/-- Charged events in a unit's history. -/
def countAll (s : State) (kind unit : Nat) : Nat := (chargesOf s kind unit).length

/-- The unit's next charged event is permanent: its soft entry was removed after a test (R319), or it is a suspect core that could not be
withdrawn (R301). -/
def nextIsPermanent (s : State) (kind unit : Nat) : Bool :=
  (getScree s kind unit).firstIsPermanent || (getScree s kind unit).suspect

/-- A permanent verdict: a Scree generation is due (R339). -/
def permanentVerdict (s : State) (kind unit : Nat) : State :=
  { modScree s kind unit (fun r => { r with verdict := 3, suspect := false }) with genAt := 0 }

/-! ### Tables (R194, R303) -/

/-- Write state and reason of CORE_FENCE. -/
def setFence (s : State) (p state reason : Nat) : State :=
  { s with fence := tset 0 s.fence p (setFld (setFld (tget (0 : W64) s.fence p) 2 0 state) 12 5 reason) }

def setHold (s : State) (p : Nat) (h : Bool) : State :=
  { s with fence := tset 0 s.fence p (setFld (tget (0 : W64) s.fence p) 4 4 (if h then 1 else 0)) }

/-- PartID field of CORE_CLU_FENCE. -/
def cluPart (s : State) (c : Nat) : Nat := fld (tget (0 : W64) s.cluFence c) 7 2

def shiftOf (s : State) (g : Nat) : Nat := (tget (0 : BitVec 8) s.shift g).toNat
def setShift (s : State) (g v : Nat) : State := { s with shift := tset 0 s.shift g (BitVec.ofNat 8 v) }

/-- Column 9k of a row segment, as a PhysCoreID. -/
def segBase (g : Nat) : Nat := 1024 * (g / 64) + 64 * (g / 4 % 16) + 9 * (g % 4)

/-- Values of VN_SHIFT that are not reserved (R194). -/
def shiftValues : List Nat := [0x00, 0xFF, 0xFE, 0xFC, 0xF8, 0xF0, 0xE0, 0xC0, 0x80]
def shiftFor (f : Nat) : Nat := 0xFF * 2 ^ f % 256

/-- The segment's spare is in no use and not fenced. -/
def spareFree (s : State) (g : Nat) : Bool := shiftOf s g == 0 && fenceState s (segBase g + 8) == 1

/-! ### What is past a router when an entry changes (R27) -/

/-- The row that takes an arrival of a type at an endpoint (R199). -/
def takeArrival (ty x : Nat) (s : State) : Out :=
  match ty with
  | 0x01 => execWrite x s
  | 0x02 => execWriteIndexed x s
  | 0x03 => execReadReq x s
  | 0x04 => execReadReply x s
  | 0x05 => execWriteAck x s
  | 0x06 => execMsgFirst x s
  | 0x07 => execMsgNext x s
  | 0x08 => execMsgAck x s
  | 0x09 => execMsgNack x s
  | 0x0A => execSyncRaise x s
  | 0x0B => execSyncAck x s
  | _ => .next (popCell s x)

/-- The arrivals at a position are delivered to the core that serves it now, in order; `fuel` is their number. -/
def deliverGo (x : Nat) : Nat → State → State
  | 0, s => s
  | k + 1, s =>
    match (getEnd s x).inbox with
    | [] => s
    | c :: _ =>
      match takeArrival c.type x s with
      | .next t => deliverGo x k t
      | _ => s

def deliverAll (s : State) (x : Nat) : State := deliverGo x (getEnd s x).inbox.length s

/-- Logical positions of a row segment. -/
def segLogs (g : Nat) : List Nat := (List.range 8).map (fun j => 1024 * (g / 64) + 64 * (g / 4 % 16) + 8 * (g % 4) + j)

/-- Cells past the routers of a segment reach the cores that the old entries name (R27). -/
def deliverSeg (s : State) (g : Nat) : State := (segLogs g).foldl deliverAll s

/-- Row segments of a cluster. -/
def clusterSegs (c : Nat) : List Nat := nubBy ((clusterPhys c).map segOfPhys)

/-- Cells past the routers of a cluster reach the cores that the old entries name (R27). -/
def deliverCluster (s : State) (c : Nat) : State := (clusterSegs c).foldl deliverSeg s

/-- CORE_FENCE_STATE (R27, R303). A reserved state is not written. -/
def execCoreFenceState (core state reason : Nat) (s : State) : Out :=
  onUnit (coreOk s core) (if state < 6 then setFence (deliverSeg s (segOfPhys core)) core state (reason % 256) else s)

/-- CORE_HOLD (R303). -/
def execCoreHold (core : Nat) (hold : Bool) (s : State) : Out := onUnit (coreOk s core) (setHold s core hold)

/-- CLUSTER_FENCE_STATE (R27, R303); links follow from the tables (R170). -/
def execClusterFenceState (cluster state part : Nat) (s : State) : Out :=
  onUnit (cluOk s cluster && decide (state < 4 ∧ part < 64)) (setClu (deliverCluster s cluster) cluster state part)

/-- VN_SHIFT_WRITE (R27, R194): a reserved value is refused with event 0x87. -/
def execVnShiftWrite (seg value : Nat) (s : State) : Out :=
  onUnit (segOk s seg)
    (if shiftValues.contains value then setShift (deliverSeg s seg) seg value
     else
       let c := cluOfPhys (segBase seg)
       postEvent s (seg / 64) { code := 0x87, unitKind := 6, unit := cluUnit c, part := partOrNone (partOfCluster s c), by_ := detShift c,
                                detail := [BitVec.ofNat 8 (seg % 4), BitVec.ofNat 8 value] })

/-! ### Fences -/

/-- Announce a unit as fenced (R302). -/
def announce (s : State) (kind unitKind unit : Nat) (part : Option Nat) (rec_ : List Byte) : State :=
  let s1 := devFault s kind unitKind unit rec_
  match part with
  | none => s1
  | some p => jobFault s1 p kind unitKind unit rec_

/-- A sweep with no core left to take or to wait for is complete, and its count stands (R326). -/
def sweepEnds (s : State) : State :=
  if s.sweepFrom.isSome ∧ s.sweep = [] ∧ s.sweepOut = [] then { s with unsounded := min s.missed 0xFFFE } else s

/-- A core that the sweep has taken is done with: it has been sounded, or goes unsounded (R325, R326). -/
def sweepLeaves (s : State) (p : Nat) (sounded : Bool) : State :=
  if s.sweepOut.contains p then
    sweepEnds { s with sweepOut := s.sweepOut.filter (· != p), missed := if sounded then s.missed else s.missed + 1 }
  else s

Problem details:
Retype, exactly as written, everything from the first line of the data above through the line containing "due (R339). -/". Nothing else should appear.

Answer box:
/-- Charged events in a unit's history. -/
def countAll (s : State) (kind unit : Nat) : Nat := (chargesOf s kind unit).length

/-- The unit's next charged event is permanent: its soft entry was removed after a test (R319), or it is a suspect core that could not be
withdrawn (R301). -/
def nextIsPermanent (s : State) (kind unit : Nat) : Bool :=
  (getScree s kind unit).firstIsPermanent || (getScree s kind unit).suspect

/-- A permanent verdict: a Scree generation is due (R339). -/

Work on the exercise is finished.